When Depression Makes It Hard to Get Out of Bed
After getting two hours of sleep, I awake to a numb shoulder, icy patch stuck to the side of my face and a massive headache. I’m assuming it’s a headache and not a migraine since I can actually move my jaw.
Today, like most days, it seems like it’s me against the world. I’m not 100 percent sure which of the issues I’m experiencing is causing me the most depression, but I feel the weight. Is it the physical pain, the emotional pain of losing a big part of myself, my bank account balance or a combination of it all?
All I know is, I don’t want to get up. But, I also know that if I don’t, I will certainly feel worse. I know this because I have five years experience in the internal battle of “should I stay or should I go”? On the days my bed won and nobody could convince me to get out of it, my body ached more and I found myself most likely to make the same decision the very next day. My sleep schedule was also worse. I was not sleeping but I was in bed almost all day.

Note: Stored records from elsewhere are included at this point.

/-- A bit that is set, taken off. -/
theorem bitOf_sub {n x : Nat} (y : Nat) (h : bitOf n x = true) : bitOf (n - 2 ^ x) y = (bitOf n y && decide (y ≠ x)) := by
  have hodd : n / 2 ^ x % 2 = 1 := by simpa [bitOf, Nat.testBit_eq_decide_div_mod_eq] using h
  have hq : n / 2 ^ x = 2 * (n / 2 ^ x / 2) + 1 := by omega
  have hr := Nat.mod_lt n (Nat.two_pow_pos x)
  have hn : n = 2 ^ (x + 1) * (n / 2 ^ x / 2) + (2 ^ x + n % 2 ^ x) := by
    conv_lhs => rw [← Nat.div_add_mod n (2 ^ x), hq]
    ring
  generalize n / 2 ^ x / 2 = q at hn
  generalize n % 2 ^ x = r at hn hr
  have hd : n - 2 ^ x = 2 ^ (x + 1) * q + r := by omega
  have hp : 2 ^ (x + 1) = 2 ^ x + 2 ^ x := by ring
  rw [hd, hn, bitOf, bitOf, Nat.testBit_two_pow_mul_add _ (by omega), Nat.testBit_two_pow_mul_add _ (by omega)]
  rcases Nat.lt_trichotomy y x with hy | rfl | hy
  · simp [show y < x + 1 by omega, show y ≠ x by omega, Nat.testBit_two_pow_add_gt hy]
  · simp [Nat.testBit_two_pow_add_eq, Nat.testBit_lt_two_pow hr]
  · simp [show ¬ y < x + 1 by omega, show y ≠ x by omega]

theorem or_two_pow_lt {n x w : Nat} (hn : n < 2 ^ w) (hx : x < w) : n ||| 2 ^ x < 2 ^ w :=
  Nat.or_lt_two_pow hn (Nat.pow_lt_pow_right (by omega) hx)

/-- What a field keeps of a value that it has room for. -/
theorem setF_fld_of_lt {a n : Nat} {f : Fld} (hf : f.lo + f.w ≤ 32) (hn : n < 2 ^ f.w) : (s.setF a f n).fld a f = n := by
  rw [State.setF_fld_same _ _ _ _ hf, Nat.mod_eq_of_lt hn]

/-! ### Synthesisers -/

theorem fcsCtrl_ne_stat : R.FAB_FCS_CTRL d k ≠ R.FAB_FCS_STAT d k := by unfold R.FAB_FCS_CTRL R.FAB_FCS_STAT; omega
theorem fcsStat_ne_cause : R.FAB_FCS_STAT d k ≠ R.FAB_CAUSE d := by unfold R.FAB_FCS_STAT R.FAB_CAUSE; omega
theorem fabStat_ne_cause : R.FAB_STAT d ≠ R.FAB_CAUSE d := by unfold R.FAB_STAT R.FAB_CAUSE; omega

theorem setB_flag_same {a : Nat} {f : Fld} (x : Bool) (hf : f.lo + f.w ≤ 32) (hw : f.w = 1) : (s.setB a f x).flag a f = x := by
  rw [State.flag, State.setB, setF_fld_of_lt hf (by rw [hw]; cases x <;> decide)]
  cases x <;> rfl

theorem setB_flag_other {a c : Nat} {f e : Fld} (x : Bool) (h : c ≠ a) : (s.setB a f x).flag c e = s.flag c e :=
  flag_congr (State.setF_rd_other _ _ _ _ _ h) _

/-- EN written, and LOCKED dropped where EN changes. -/
def Enables (d : Fin 6) (k : Fin 2) (en : Bool) (s t : State) : Prop := t = { s with regs := t.regs } ∧
  SameRegs [R.FAB_FCS_CTRL d k, R.FAB_FCS_STAT d k] s t ∧ t.flag (R.FAB_FCS_CTRL d k) F.FAB_FCS_CTRL_EN = en ∧
  t.flag (R.FAB_FCS_STAT d k) F.FAB_FCS_STAT_LOCKED =
    (s.flag (R.FAB_FCS_STAT d k) F.FAB_FCS_STAT_LOCKED && s.flag (R.FAB_FCS_CTRL d k) F.FAB_FCS_CTRL_EN == en)

theorem setFcs_enables : Enables d k en s (s.setFcs d k en) := by
  have hctrl : (s.setB (R.FAB_FCS_CTRL d k) F.FAB_FCS_CTRL_EN en).flag (R.FAB_FCS_CTRL d k) F.FAB_FCS_CTRL_EN = en :=
    setB_flag_same en (by decide) rfl
  have hstat : (s.setB (R.FAB_FCS_CTRL d k) F.FAB_FCS_CTRL_EN en).flag (R.FAB_FCS_STAT d k) F.FAB_FCS_STAT_LOCKED =
      s.flag (R.FAB_FCS_STAT d k) F.FAB_FCS_STAT_LOCKED := setB_flag_other en fcsCtrl_ne_stat.symm
  have honly : OnlyRegs [R.FAB_FCS_CTRL d k, R.FAB_FCS_STAT d k] s (s.setB (R.FAB_FCS_CTRL d k) F.FAB_FCS_CTRL_EN en) :=
    (OnlyRegs.refl _ s).setF (by simp)
  by_cases h : s.flag (R.FAB_FCS_CTRL d k) F.FAB_FCS_CTRL_EN = en
  · rw [State.setFcs, if_pos h]
    exact ⟨honly.1, honly.2, hctrl, by rw [hstat, h]; simp⟩
  · rw [State.setFcs, if_neg h]
    have hboth := honly.setF (a := R.FAB_FCS_STAT d k) (f := F.FAB_FCS_STAT_LOCKED) (x := b2n false) (by simp)
    refine ⟨hboth.1, hboth.2, (setB_flag_other false fcsCtrl_ne_stat).trans hctrl, ?_⟩
    rw [setB_flag_same false (by decide) rfl, beq_false_of_ne h, Bool.and_false]

/-- A synthesiser locked, with the time it locked at. -/
def State.lockedAt (s : State) (d : Fin 6) (k : Fin 2) : State :=
  (s.raise (R.FAB_FCS_STAT d k) F.FAB_FCS_STAT_LOCKED).setCfg (fun c => { c with
    locks := (2 * d.val + k.val, s.now) :: c.locks.filter (fun e => e.1 != 2 * d.val + k.val) })

theorem setCfg_rd (f : Config11 → Config11) (a : Nat) : (s.setCfg f).rd a = s.rd a := rfl

theorem setF_setCfg_frame {a x : Nat} {f : Fld} {g : Config11 → Config11} : (s.setF a f x).setCfg g =
    { s with regs := ((s.setF a f x).setCfg g).regs, cfg := ((s.setF a f x).setCfg g).cfg } := rfl
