-- ==== Sys2Proof/Machine/Float.lean ====
section
/-! DEFINITION. IEEE 754 binary64 on bit patterns (00_scope.md R9, R11): a result is computed exactly as an integer
times a power of two and rounded once, to nearest with ties to even. -/

namespace Sys2Proof.Machine

/-- Bit 63 of a pattern (00_scope.md R9). -/
def signBit (x : F64) : Bool := x.getLsbD 63

/-- The biased exponent, bits 62:52 (00_scope.md R9). -/
def expField (x : F64) : Nat := (x.extractLsb' 52 11).toNat

/-- The fraction, bits 51:0 (00_scope.md R9). -/
def fracField (x : F64) : Nat := (x.extractLsb' 0 52).toNat

/-- Everything but the sign, bits 62:0. -/
def magField (x : F64) : Nat := (x.extractLsb' 0 63).toNat

/-- A NaN: exponent all ones, fraction not 0. -/
def isNaN (x : F64) : Bool := expField x == 2047 && fracField x != 0

/-- An infinity: exponent all ones, fraction 0. -/
def isInf (x : F64) : Bool := expField x == 2047 && fracField x == 0

/-- Neither a NaN nor an infinity. -/
def isFinite (x : F64) : Bool := expField x != 2047

/-- The magnitude of a finite pattern is `mant x * 2 ^ expo x`. -/
def mant (x : F64) : Nat := if expField x = 0 then fracField x else 2 ^ 52 + fracField x

/-- The exponent of the last place of a finite pattern. -/
def expo (x : F64) : Int := (max (expField x) 1 : Nat) - 1075

/-- The bits 62:0 of an infinity. -/
def infMag : Nat := 2047 * 2 ^ 52

/-- A pattern from its sign and its bits 62:0. -/
def packF64 (sign : Bool) (mag : Nat) : F64 := BitVec.ofBool sign ++ BitVec.ofNat 63 mag

/-- +0.0 -/
def posZero : F64 := 0x0000000000000000

/-- −0.0 -/
def negZero : F64 := 0x8000000000000000

/-- The NaN of an invalid operation. No command performs one. PRESUMED: log 8. -/
def defaultNaN : F64 := 0x7FF8000000000000

/-- A NaN operand made quiet: bit 51 set, its sign and payload kept (42_quantize_writeback.md R153). PRESUMED: log 7. -/
def quiet (x : F64) : F64 := x ||| 0x0008000000000000

/-- `n / 2^k` rounded to an integer, to nearest with ties to even. -/
def rneShift (n k : Nat) : Nat :=
  let d := n / 2 ^ k
  let r := n % 2 ^ k
  if 2 ^ k < 2 * r ∨ (2 * r = 2 ^ k ∧ d % 2 = 1) then d + 1 else d

/-- The binary64 value nearest to `±n * 2^q`, ties to even: the significand is cut at the last place `lsb`, and a
significand that rounds up to the next power of two carries into the exponent. An overflow gives an infinity. -/
def roundPack (sign : Bool) (n : Nat) (q : Int) : F64 :=
  if n = 0 then packF64 sign 0
  else
    let lsb : Int := max ((n.log2 : Int) + q - 52) (-1074)
    let m := rneShift (n * 2 ^ (q - lsb).toNat) (lsb - q).toNat
    let mag := (lsb + 1074).toNat * 2 ^ 52 + m
    packF64 sign (min mag infMag)

/-- `to_f64(n)` (00_scope.md R11). -/
def toF64 (n : Nat) : F64 := roundPack false n 0

/-- A finite operand as a signed integer at the last place `q`, for `q ≤ expo x`. -/
def scaledTo (q : Int) (x : F64) : Int :=
  let m : Int := mant x * 2 ^ (expo x - q).toNat
  if signBit x then -m else m

/-- `fadd(a, b)` (00_scope.md R11). An exact zero is +0.0 unless both operands are negative (41_transform.md R126). -/
def fadd (a b : F64) : F64 :=
  if isNaN a then quiet a
  else if isNaN b then quiet b
  else if isInf a then (if isInf b && (signBit a != signBit b) then defaultNaN else a)
  else if isInf b then b
  else
    let q := min (expo a) (expo b)
    let sum := scaledTo q a + scaledTo q b
    if sum = 0 then packF64 (signBit a && signBit b) 0
    else roundPack (decide (sum < 0)) sum.natAbs q

/-- `fmul(a, b)` (00_scope.md R11). -/
def fmul (a b : F64) : F64 :=
  let sign := signBit a != signBit b
  if isNaN a then quiet a
  else if isNaN b then quiet b
  else if isInf a || isInf b then
    (if magField a = 0 ∨ magField b = 0 then defaultNaN else packF64 sign infMag)
  else roundPack sign (mant a * mant b) (expo a + expo b)

/-- `fdiv(a, b)` (00_scope.md R11). The quotient of the significands is taken to 110 extra places; a last bit that
says whether the remainder is not 0 keeps the rounding exact. -/
def fdiv (a b : F64) : F64 :=
  let sign := signBit a != signBit b
  if isNaN a then quiet a
  else if isNaN b then quiet b
  else if isInf a then (if isInf b then defaultNaN else packF64 sign infMag)
  else if isInf b then packF64 sign 0
  else if magField b = 0 then (if magField a = 0 then defaultNaN else packF64 sign infMag)
  else
    let n := mant a * 2 ^ 110
    let sticky := if n % mant b = 0 then 0 else 1
    roundPack sign (2 * (n / mant b) + sticky) (expo a - expo b - 111)

/-- A sign-and-magnitude pattern as an integer that orders as the values do. -/
def orderKey (x : F64) : Int := if signBit x then -(magField x : Int) else magField x

/-- `a < b` on values; false if either is a NaN, and zeros of both signs are equal. -/
def flt (a b : F64) : Bool := !isNaN a && !isNaN b && decide (orderKey a < orderKey b)

/-- `RHA(z)`, round half away from zero (42_quantize_writeback.md R150). -/
def rha (z : F64) : F64 :=
  if isNaN z || isInf z then z
  else if 0 ≤ expo z then z
  else
    let k := (-expo z).toNat
    roundPack (signBit z) ((mant z + 2 ^ (k - 1)) / 2 ^ k) 0

/-- 255.0 -/
def f255 : F64 := 0x406FE00000000000

/-- `clamp(z, 0, 255)` for a `z` that is not a NaN (42_quantize_writeback.md R151). -/
def clamp255 (z : F64) : F64 :=
  if flt z posZero ∨ z = negZero then posZero
  else if flt f255 z then f255
  else z

/-- The integer a finite integral pattern of sign + stands for. -/
def toInteger (z : F64) : Nat := mant z * 2 ^ (expo z).toNat / 2 ^ (-expo z).toNat

/-- `WB8(z)` (42_quantize_writeback.md R152). -/
def wb8 (z : F64) : Byte :=
  if isNaN z then 0 else BitVec.ofNat 8 (toInteger (rha (clamp255 z)))

/-- `Quant1(c, q)` (42_quantize_writeback.md R153). -/
def quant1 (c : F64) (q : Divisor) : F64 := rha (fdiv c (toF64 q.toNat))

end Sys2Proof.Machine
end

I also know this. Sometimes, especially during the thick of it all, I just had to take a shower and walk to the mailbox. The heat of the shower relaxed my muscles and the walk to the mailbox let me take in some air and sunshine. Sometimes that was enough to make me walk around the neighborhood and then get a load of laundry done. The more I moved and the more I did, the better I felt physically and mentally.
Still, there are days like today, where a bank alert showing me how close my balance is to zero immobilizes me. My mind seems to go into this loop of doom. I tell myself I tried, as I searched the Internet for more part-time telecommute positions fit for Ehlers-Danlos syndrome (EDS) disabilities for nearly two hours. I apply to jobs I’m either over or under-qualified for, since my pickings are slim.
What kills me is that I have a lot to offer. Even though my situation has me at a financial roadblock, I’m a professional accountant and I know how to help others. I also love writing. Why can’t I find a way to make that a career? My two published children’s books cost me more in illustrations than I will ever get back in royalties. Still, I know I didn’t write them for the money, even though I have to stop for that reason. I just wish I could figure out how to make a career at what I love to do.
There are just too many variables. I’m sure you have a different set of examples of these variables — roadblocks and things in life making you feel bedbound. Binge-watching “Game of Thrones” and reruns of “The Big Bang Theory” certainly takes me away from reality — the hardest place to live when you have chronic pain.
I may not know how to figure out those pieces of my life yet, but I have figured out that staying in bed or on my sofa won’t make it better. For the sake of my 15-year-old still fast asleep, and for the sake of ever having a chance at making my situation better, I’m going to get out of bed and take a long hot shower now. Then I hope to make it outside for a 30-minute walk on this gorgeous, sunny, pre-Fall day.